Classifier models are among the most popular machine-learning algorithms. Classification tasks cover a wide range of applications (e.g. spam filtering, face detection, and fraud detection). Often, the performance of a group of classifier models working together and the combination of their results to achieve a single outcome is better than single models running independently. In this context, diversity among models (e.g. when classifiers produce different errors) is a known aspect that usually favors superior performance with ensembles of classifiers. However, this is not true all the time. It depends on the data, the classification task at hand, and the models. This thesis aims at producing visual representations of ensembles of classifiers with distinct models. We will work with several datasets and distinct classification problems. At the end, we want to search for patterns that help to explain the role of diversity in ensembles of classifiers.
- Good knowledge in Java programming language
- Basic knowledge or the interest in learning about machine-learning classifiers
- Scope: Bachelor (3 months project + 3 months thesis)

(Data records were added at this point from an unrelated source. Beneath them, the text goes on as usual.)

-- ==== Sys2Proof/Machine/Weights.lean ====
section
/-! DEFINITION. Weights.lean: WRITE_WEIGHTS, READ_WEIGHTS, APPLY_UPDATES, CHECKPOINT and RESTORE (06 R165; 07 R183 to
R187; 14 R363 to R366). -/

namespace Sys2Proof.Machine

/-! ### Blocks (07 R186) -/

/-- Distinct columns covered by a row range, ascending. -/
def CoreSt.coveredCols (k : CoreSt) (first rows : Nat) : List Nat :=
  (upTo (modeCols k.mode)).filter fun j => (upTo rows).any fun x => k.covers (first + x) j

/-- A column entry. -/
def CoreSt.colEntry (k : CoreSt) (j : Nat) : List Byte :=
  toLe 2 j ++ toLe 1 (k.cExp j) ++ zeros 1 ++ toLe 2 (toField 16 (k.cZp j)) ++ zeros 2 ++ toLe 4 (k.colF j 0).toNat
    ++ toLe 4 (toField 32 (k.cSum j))

/-- Bytes of a row record of C columns, padded to 16. -/
def rowRecBytes (len word : Nat) (tags : Bool) : Nat := (16 + word * len + (if tags then len else 0) + 15) / 16 * 16

/-- A row record. -/
def State.rowRecord (s : State) (c i source : Nat) : List Byte :=
  let k := s.core c
  let n := k.rLen i
  let tags := k.mode == 2 && source == 0
  let words := (upTo n).flatMap fun x =>
    let a := k.rBase i + x
    if source = 0 then toLe 2 (k.synWord a) else s.gPeek (k.gradAddr a) 4
  let body := toLe 2 i ++ zeros 2 ++ toLe 2 (k.rStart i) ++ toLe 2 n ++ zeros 8 ++ words
    ++ (if tags then (upTo n).map fun x => BitVec.ofNat 8 (k.tag (k.rBase i + x)) else [])
  fitBytes (rowRecBytes n (if source = 0 then 2 else 4) tags) body

/-- The block of R186 from its column entries and row records. -/
def State.weightBlock (s : State) (c first rows source step : Nat) (cols recs : List Byte) : List Byte :=
  let k := s.core c
  toLe 2 1 ++ toLe 1 k.mode ++ toLe 1 source ++ toLe 2 c ++ toLe 2 first ++ toLe 2 rows ++ toLe 2 (k.coveredCols first rows).length
    ++ zeros 4 ++ toLe 8 step ++ zeros 40 ++ cols ++ recs

/-! ### READ_WEIGHTS (07 R187, 14 R364) -/

/-- READ_WEIGHTS of mailbox m gives its block of column entries and row records, with the step number it reports. -/
def State.readNow (s : State) (m : Nat) (e : JEntry) (step : Nat) (cols recs : List Byte) : State :=
  let w (o : Nat) : Nat := leAt e.cmd o 2
  let c := w 0x40
  let rows := upTo (w 0x44)
  let k := s.core c
  let src := leAt e.cmd 0x46 1
  let s := s.finishResult m e (s.weightBlock c (w 0x42) (w 0x44) src step cols recs)
  let words := (rows.map fun x => k.rLen (w 0x42 + x)).sum
  if src = 0 then s.countCore c Ctr.synRdBytes (rows.map fun x => fetchBytes k.mode (k.rBase (w 0x42 + x)) (k.rLen (w 0x42 + x))).sum
  else if words = 0 then s
  else rows.foldl (fun s x => (s.gCheck (k.gradAddr (k.rBase (w 0x42 + x))) (4 * k.rLen (w 0x42 + x))).gddrCount (k.gradAddr (k.rBase (w 0x42 + x))) (4 * k.rLen (w 0x42 + x)) .compute 0) s

/-- Row i copied for the READ_WEIGHTS that waits on core c, if it is one of those still to be copied. -/
def State.copyRow (s : State) (c i : Nat) : State :=
  let k := s.core c
  if !k.snapTodo.contains i then s
  else s.wakeCmd k.snapWait fun s _ e =>
    let r := s.rowRecord c i (leAt e.cmd 0x46 1)
    s.modCore c fun k => { k with snapTodo := k.snapTodo.filter (· != i), snapGot := k.snapGot ++ [(i, r)] }

/-- The column entries copied for it, once LEARN of the step it reports has retired. -/
def State.copyCols (s : State) (c : Nat) : State :=
  let k := s.core c
  if k.snapWait = 0 || k.snapCols.isSome || (k.learning && k.learnStep = k.snapStep) then s
  else s.wakeCmd k.snapWait fun s _ e =>
    s.modCore c fun k => { k with snapCols := some ((k.coveredCols (leAt e.cmd 0x42 2) (leAt e.cmd 0x44 2)).flatMap k.colEntry) }

/-- DELIVER n + 1 of core c ends: the rows of a READ_WEIGHTS whose LEARN n write-back has retired are copied, but for a number of the
last ones that the spec leaves to the copy's speed (R187; log 84). -/
def State.copyDeliver (s : State) (c : Nat) : State :=
  let k := s.core c
  if k.snapWait = 0 then s
  else
    let rows := k.snapTodo.filter fun i => !k.learnRows.contains i
    let s := ((rows.take (rows.length - Config.snapLeft s.free)).foldl (fun s i => s.copyRow c i) s).copyCols c
    s.drawn

/-- LEARN retires row i on core c. A row that a READ_WEIGHTS of an earlier step has still to copy is copied first, and the write-back
waits; a row of the step it reports is copied when it has retired (R187). -/
def State.retireCopied (s : State) (c i : Nat) : State :=
  let k := s.core c
  if k.snapWait = 0 || !k.snapTodo.contains i then s.retireRow c i
  else if k.learnStep = k.snapStep then (s.retireRow c i).copyRow c i
  else
    let s := (s.countCore c Ctr.snapshotStall (1 + Config.snapLeft s.free)).drawn
    (s.copyRow c i).retireRow c i

/-- A READ_WEIGHTS that waits on core c ends once every row is copied; what FIRE and LEARN of the next step have left is copied then. -/
def State.serveSnap (s : State) (c : Nat) : State :=
  let k := s.core c
  if k.snapWait = 0 then s
  else
    let s := s.copyCols c
    let s := if !k.learning && (k.snapStep + 1 < k.step || k.phase == 3 || k.phase == 0) then k.snapTodo.foldl (fun s i => s.copyRow c i) s else s
    let k := s.core c
    match k.snapCols with
    | some cols =>
      if !k.snapTodo.isEmpty then s
      else
        let recs := (sortNat (k.snapGot.map Prod.fst)).flatMap fun i => ((k.snapGot.find? (·.1 == i)).map Prod.snd).getD []
        (s.wakeCmd k.snapWait fun s m e => s.readNow m e k.snapStep cols recs).modCore c fun k =>
          { k with snapWait := 0, snapTodo := [], snapGot := [], snapCols := none }
    | none => s

/-- READ_WEIGHTS: on a halted network at once; during a run at the opening of the next step, n being the step before. -/
def execReadWeights (mb : MboxId) (s : State) : Res :=
  .next <| s.runCmd mb.val 0x31 fun s e =>
    let m := mb.val
    let c := leAt e.cmd 0x40 2
    let first := leAt e.cmd 0x42 2
    let k := s.core c
    let n := s.net (cmdNet e.cmd)
    s.needNet m e fun s => s.needNotShed m e fun s => s.needMember m e c fun s =>
      if k.nRows < first + leAt e.cmd 0x44 2 then s.refuse m e codeState Why.badField
      else if leAt e.cmd 0x46 1 = 1 && fld k.trainCfg 31 30 < 2 then s.refuse m e codeState Why.notTraining
      else if n.running then
        (s.park m e).modNet (cmdNet e.cmd) fun n => { n with waits := n.waits ++ [m] }
      else s.readNow m e n.step ((k.coveredCols first (leAt e.cmd 0x44 2)).flatMap k.colEntry)
        ((upTo (leAt e.cmd 0x44 2)).flatMap fun x => s.rowRecord c (first + x) (leAt e.cmd 0x46 1))

/-! ### WRITE_WEIGHTS (06 R165, 14 R363) -/

/-- The row records of a block, as (row, start, length, body), or none where the block breaks R186 or R363. -/
def takeRows (k : CoreSt) : Nat → Nat → List Byte → Option (List (Nat × List Byte))
  | 0, _, rest => if rest.isEmpty then some [] else none
  | n + 1, i, rest =>
    let len := leAt rest 6 2
    let size := rowRecBytes len 2 (k.mode == 2)
    if rest.length < size || leAt rest 0 2 ≠ i || leAt rest 4 2 ≠ k.rStart i || len ≠ k.rLen i || k.nRows ≤ i then none
    else match takeRows k n (i + 1) (rest.drop size) with
      | none => none
      | some l => some ((i, (rest.take size).drop 16) :: l)

/-- A stored word holds an excluded code (02 R35). -/
def excluded (mode w : Nat) : Bool := if mode = 1 then w / 16 == 0x800 else w == 0x8000

/-- The rows of a WRITE_WEIGHTS block, or none where it is refused. -/
def CoreSt.writeRows (k : CoreSt) (c : Nat) (b : List Byte) : Option (List (Nat × List Byte)) :=
  let rows := leAt b 8 2
  if b.length < 64 || leAt b 0 2 ≠ 1 || byteAt b 3 ≠ 0 || byteAt b 2 ≠ k.mode || leAt b 4 2 ≠ c then none
  else match takeRows k rows (leAt b 6 2) (b.drop (64 + 16 * leAt b 10 2)) with
    | none => none
    | some l =>
      if b.length < 64 + 16 * leAt b 10 2 || l.any (fun r => (upTo (k.rLen r.1)).any fun x => excluded k.mode (leAt r.2 (2 * x) 2))
      then none else some l

/-- Row i written from the words (and tags) of its record: a write-back without a rule (R153, R159, R161). -/
def CoreSt.hostRow (k : CoreSt) (i : Nat) (body : List Byte) : CoreSt × WbCount :=
  let n := k.rLen i
  let r := (upTo n).foldl (fun (r : CoreSt × WbCount) x =>
    let w := leAt body (2 * x) 2
    r.1.writeWeight i (k.rStart i + x) (weightOf k.mode w) (synDelay k.mode w) r.2) (k, {})
  let k' := if k.mode = 2 then (upTo n).foldl (fun (k' : CoreSt) x => k'.putTag (k.rBase i + x) (byteAt body (2 * n + x))) r.1 else r.1
  (if k'.learning then k' else { k' with renormMask := k'.buildMask }, r.2)

/-- The waiting rows of a WRITE_WEIGHTS whose row the engine no longer holds are written; the command ends with the last. -/
def State.hostApply (s : State) (c : Nat) : State :=
  let k := s.core c
  if k.hostMb = 0 then s
  else
    let ready := k.hostRows.filter fun r => !k.learnRows.contains r.1 && !k.learnSkipped.contains r.1
    let left := k.hostRows.filter fun r => k.learnRows.contains r.1 || k.learnSkipped.contains r.1
    let s := ready.foldl (fun s r =>
      let s := s.copyRow c r.1
      let h := (s.core c).hostRow r.1 r.2
      (((s.setCore c h.1).countWb c h.2).countCore c Ctr.synWrBytes (fetchBytes k.mode (k.rBase r.1) (k.rLen r.1))).markDirty c r.1) s
    let s := s.modCore c fun k => { k with hostRows := left }
    if left.isEmpty then (s.wakeCmd k.hostMb fun s m e => s.finish m e).modCore c fun k => { k with hostMb := 0 } else s

/-- WRITE_WEIGHTS: `hostData` is the block at SRC_ADDR. -/
def execWriteWeights (mb : MboxId) (hostData : List Byte) (s : State) : Res :=
  .next <| s.runCmd mb.val 0x30 fun s e =>
    let m := mb.val
    let c := leAt e.cmd 0x40 2
    s.needNet m e fun s => s.needNotShed m e fun s => s.needMember m e c fun s =>
      let len := leAt e.cmd 0x50 4
      let s := s.countDev Ctr.pcieRxBytes noSub (min len hostData.length)
      match (s.core c).writeRows c hostData with
      | none => s.refuse m e codeBadImage Why.admission
      | some rows =>
        if hostData.length ≠ len then s.refuse m e codeBadImage Why.admission
        else ((s.park m e).modCore c fun k => { k with hostRows := rows, hostMb := m + 1 }).hostApply c

/-! ### APPLY_UPDATES (07 R183, R184; 14 R365) -/

/-- UPDATE_MODE of a core is ACCUMULATE or REPLICATED. -/
def CoreSt.accumulates (k : CoreSt) : Bool := 2 ≤ fld k.trainCfg 31 30

/-- The updates of row i of core c: the page words, which an all-reduce has replaced under REPLICATED, scaled, subtracted and zeroed
(R183). -/
def State.applyRow (s : State) (c mul shift : Nat) (i : Nat) : State :=
  let k := s.core c
  let n := k.rLen i
  let s := (s.gddrCount (k.gradAddr (k.rBase i)) (4 * n) .compute 0).gddrCount (k.gradAddr (k.rBase i)) (4 * n) .compute 1
  let s := (upTo n).foldl (fun (s : State) x =>
    let k := s.core c
    let a := k.gradAddr (k.rBase i + x)
    let d := rneShift (sext 32 (leNat (s.gPeek a 4)) * mul) shift
    let w := k.synWord (k.rBase i + x)
    let r := if d = 0 then (k, {}) else k.writeWeight i (k.rStart i + x) (weightOf k.mode w - d) (synDelay k.mode w) {}
    let s := (s.setCore c r.1).countWb c r.2
    s.gPoke a (toLe 4 0)) s
  ((s.markDirty c i).countCore c Ctr.synRdBytes (2 * n)).countCore c Ctr.synWrBytes (2 * n)

/-- Core c applies its updates. -/
def State.applyCore (s : State) (c mul shift : Nat) : State :=
  let k := s.core c
  if !k.accumulates then s
  else (k.rowsUsed.foldl (fun s i => s.applyRow c mul shift i) s).modCore c fun k =>
    if k.learning then k else { k with renormMask := k.buildMask }

/-- Every core of the network applies its updates, and APPLY_UPDATES of mailbox m is done. -/
def State.applyAll (s : State) (m : Nat) (e : JEntry) : State :=
  let mul := leAt e.cmd 0x40 2
  let shift := leAt e.cmd 0x42 1
  ((sortNat (s.net (cmdNet e.cmd)).cores).foldl (fun s c => s.applyCore c mul shift) s).finish m e

/-! ### The all-reduce (07 R184; log 22) -/

/-- The replica group of network k: this device's position, and the other members with their flows. -/
def State.groupOf (s : State) (k : Nat) : Option (Nat × List (Nat × Nat)) :=
  (s.groups.find? fun g => g.1 == k).map fun g =>
    (g.2.1, ((upTo (g.2.2.length + 1)).filter (· != g.2.1)).zip g.2.2)

/-- The cores of network k in REPLICATED mode, ascending. -/
def State.replCores (s : State) (k : Nat) : List Nat := sortNat ((s.net k).cores.filter fun c => fld (s.core c).trainCfg 31 30 == 3)

/-- APPLY_UPDATES of network k reduces first. -/
def State.reduces (s : State) (k : Nat) : Bool := (s.groupOf k).isSome && !(s.replCores k).isEmpty

/-- The synapse words whose gradient words a core's loaded rows use, ascending: what is reduced. -/
def CoreSt.pageWords (k : CoreSt) : List Nat :=
  sortNat ((k.rowsUsed.flatMap fun i => (upTo (k.rLen i)).map (k.rBase i + ·)).dedup)

/-- Chunk j of a list, cut into one chunk for each of `members`. -/
def chunkOf (l : List Nat) (members j : Nat) : List Nat :=
  (l.take (l.length * (j + 1) / members)).drop (l.length * j / members)

/-- Chunk j of network k: (core, synapse word) pairs, core by core. -/
def State.chunkWords (s : State) (k members j : Nat) : List (Nat × Nat) :=
  (s.replCores k).flatMap fun c => (chunkOf (s.core c).pageWords members j).map fun a => (c, a)

/-- Data sent on flow f as BULK messages of at most 65,520 data bytes each, behind their 16-byte target. -/
def State.sendBulk (s : State) (f : Nat) (data : List Byte) : State :=
  (upTo ((data.length + 65519) / 65520)).foldl (fun s i =>
    (s.offerMsg f 4 (toLe 8 (Config.chunkAddr s.free).toNat ++ zeros 8 ++ (data.drop (65520 * i)).take 65520)).drawn) s

/-- The partial sums of a chunk: the page words, as 64-bit words. -/
def State.partials (s : State) (l : List (Nat × Nat)) : List Byte :=
  l.flatMap fun x => toLe 8 (toField 64 (sext 32 (leNat (s.gPeek ((s.core x.1).gradAddr x.2) 4))))

/-- The all-reduce of network k begins for the APPLY_UPDATES of mailbox m1 - 1: each member gets this device's partial sums of its
chunk. A command that starts again after a compute-partition reset goes on with the reduction it had begun. -/
def State.reduceStart (s : State) (k m1 : Nat) : State :=
  match (s.net k).reduce, s.groupOf k with
  | some r, _ => s.modNet k fun n => { n with reduce := some (m1, r.2) }
  | none, none => s
  | none, some (me, peers) =>
    let all := peers.length + 1
    let own := s.partials (s.chunkWords k all me)
    let s := peers.foldl (fun s p => s.sendBulk p.2 (s.partials (s.chunkWords k all p.1))) s
    s.modNet k fun n => { n with reduce := some (m1, false), chunks := Tab.set n.chunks [] me own }

/-- The reduce-scatter of network k ends once every member's partial sums have arrived: two's complement 64-bit sums, each clamped to
32 bits once, go to every member. -/
def State.reduceSum (s : State) (k : Nat) : State :=
  match (s.net k).reduce, s.groupOf k with
  | some (m1, false), some (me, peers) =>
    let all := peers.length + 1
    let ws := s.chunkWords k all me
    let got (x : Nat) : List Byte := Tab.get (s.net k).chunks [] x
    if peers.any fun p => (got p.1).length < 8 * ws.length then s
    else
      let r := ws.zipIdx.map fun w =>
        (w.1.1, sat32 (sext 64 (toField 64 (((upTo all).map fun x => sext 64 (leAt (got x) (8 * w.2) 8)).sum))))
      let out := r.flatMap fun x => toLe 4 (toField 32 x.2.1)
      let s := r.foldl (fun s x => s.countCore x.1 Ctr.gradSat (b2n x.2.2)) s
      let s := peers.foldl (fun s p => s.sendBulk p.2 out) s
      s.modNet k fun n => { n with
        reduce := some (m1, true)
        chunks := Tab.set (peers.foldl (fun t p => Tab.set t [] p.1 ((Tab.get t [] p.1).drop (8 * ws.length))) n.chunks) [] me out }
  | _, _ => s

- Zhou, Zhi-Hua. Ensemble methods: foundations and algorithms. CRC press, 2012.
- Brown, Gavin, and Ludmila I. Kuncheva. "Good" and "bad" diversity in majority vote ensembles. International Workshop on Multiple Classifier Systems. Springer Berlin Heidelberg, 2010.
- Talbot, Justin, et al. EnsembleMatrix: interactive visualization to support machine learning with multiple classifiers. Proceedings of the SIGCHI Conference on Human Factors in Computing Systems. ACM, 2009.